What the exercise asks: Return copies of the lines below that mention "units".

Material provided:
-- ==== Sys2Proof/Machine/Stream.lean ====
section
/-! DEFINITION. Stream engines: descriptors, the checks of SGO and SBIND, the beats of a transfer, windows, and the forms
SCFG, SBIND, SFREE, SWAIT, SGO, OMCLAIM and OMREL (14 R293-R303). -/

namespace Sys2Proof.Machine

/-! ## Descriptors (Table 14.1, R295) -/

def sideKind (w : Word) : Nat := fld w.toNat 61 3
def sideSlot (w : Word) : Nat := fld w.toNat 48 5
def sideAddr (w : Word) : Nat := fld w.toNat 0 24
def dimCount (w : Word) : Nat := fld w.toNat 48 16
def dimStride (w : Word) : Int := sextN (fld w.toNat 0 24) 24

def Desc.field (d : Desc) (n : Nat) : Word :=
  match n with
  | 0 => d.src | 1 => d.dst | 2 => d.d0 | 3 => d.d1 | 4 => d.d2 | 5 => d.d3 | 6 => d.ctl | _ => d.idx

def Desc.setField (d : Desc) (n : Nat) (v : Word) : Desc :=
  match n with
  | 0 => { d with src := v } | 1 => { d with dst := v } | 2 => { d with d0 := v } | 3 => { d with d1 := v }
  | 4 => { d with d2 := v } | 5 => { d with d3 := v } | 6 => { d with ctl := v } | _ => { d with idx := v }

def Desc.ix (d : Desc) : Bool := d.ctl.getLsbD 6
def Desc.pside (d : Desc) : Bool := d.ctl.getLsbD 5
def Desc.dec (d : Desc) : Bool := d.ctl.getLsbD 4
def Desc.esz (d : Desc) : Nat := fld d.ctl.toNat 0 3
def Desc.ibase (d : Desc) : Nat := fld d.idx.toNat 0 24

/-- The pattern side and the packed side. -/
def Desc.pattern (d : Desc) : Word := if d.pside then d.dst else d.src
def Desc.packed (d : Desc) : Word := if d.pside then d.src else d.dst

/-- U. -/
def Desc.units (d : Desc) : Nat := dimCount d.d0 * dimCount d.d1 * dimCount d.d2 * dimCount d.d3

/-- Bytes of an element, or of a block, of a format code (Table 2.6). -/
def unitBytes (fmt : Nat) : Nat := if fmt = 11 ∨ fmt = 12 then (codeBlk fmt).bytes else Fmt.width (codeFmt fmt) / 8

/-- Bytes of a unit at the source and at the destination, and on the packed side: of a decoding transfer 4 an element and 96 a block,
whichever side is packed (R295, log entry 45). -/
def Desc.srcUnit (d : Desc) (fmt : Nat) : Nat := if d.dec then unitBytes fmt else 2 ^ d.esz
def Desc.dstUnit (d : Desc) (fmt : Nat) : Nat :=
  if d.dec then (if fmt = 11 ∨ fmt = 12 then 96 else 4) else 2 ^ d.esz
def Desc.packedUnit (d : Desc) (fmt : Nat) : Nat := d.dstUnit fmt

/-- P, and the beats of a transfer. -/
def Desc.packedBytes (d : Desc) (fmt : Nat) : Nat := d.units * d.packedUnit fmt
def Desc.beats (d : Desc) (fmt : Nat) : Nat := (d.packedBytes fmt + 63) / 64

/-- j3 of unit `n`. -/
def Desc.level3 (d : Desc) (n : Nat) : Nat := n / (dimCount d.d0 * dimCount d.d1 * dimCount d.d2)

/-- pattern(n), where `q` gives j3 or its index word. -/
def Desc.patternAddr (d : Desc) (q : Nat → Nat) (n : Nat) : Int :=
  let c0 := dimCount d.d0
  let c1 := dimCount d.d1
  let c2 := dimCount d.d2
  (sideAddr d.pattern : Int) + (n % c0 : Nat) * dimStride d.d0 + (n / c0 % c1 : Nat) * dimStride d.d1 +
    (n / (c0 * c1) % c2 : Nat) * dimStride d.d2 + (q (d.level3 n) : Nat) * dimStride d.d3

Solution to the exercise:
def Desc.units (d : Desc) : Nat := dimCount d.d0 * dimCount d.d1 * dimCount d.d2 * dimCount d.d3
def Desc.packedBytes (d : Desc) (fmt : Nat) : Nat := d.units * d.packedUnit fmt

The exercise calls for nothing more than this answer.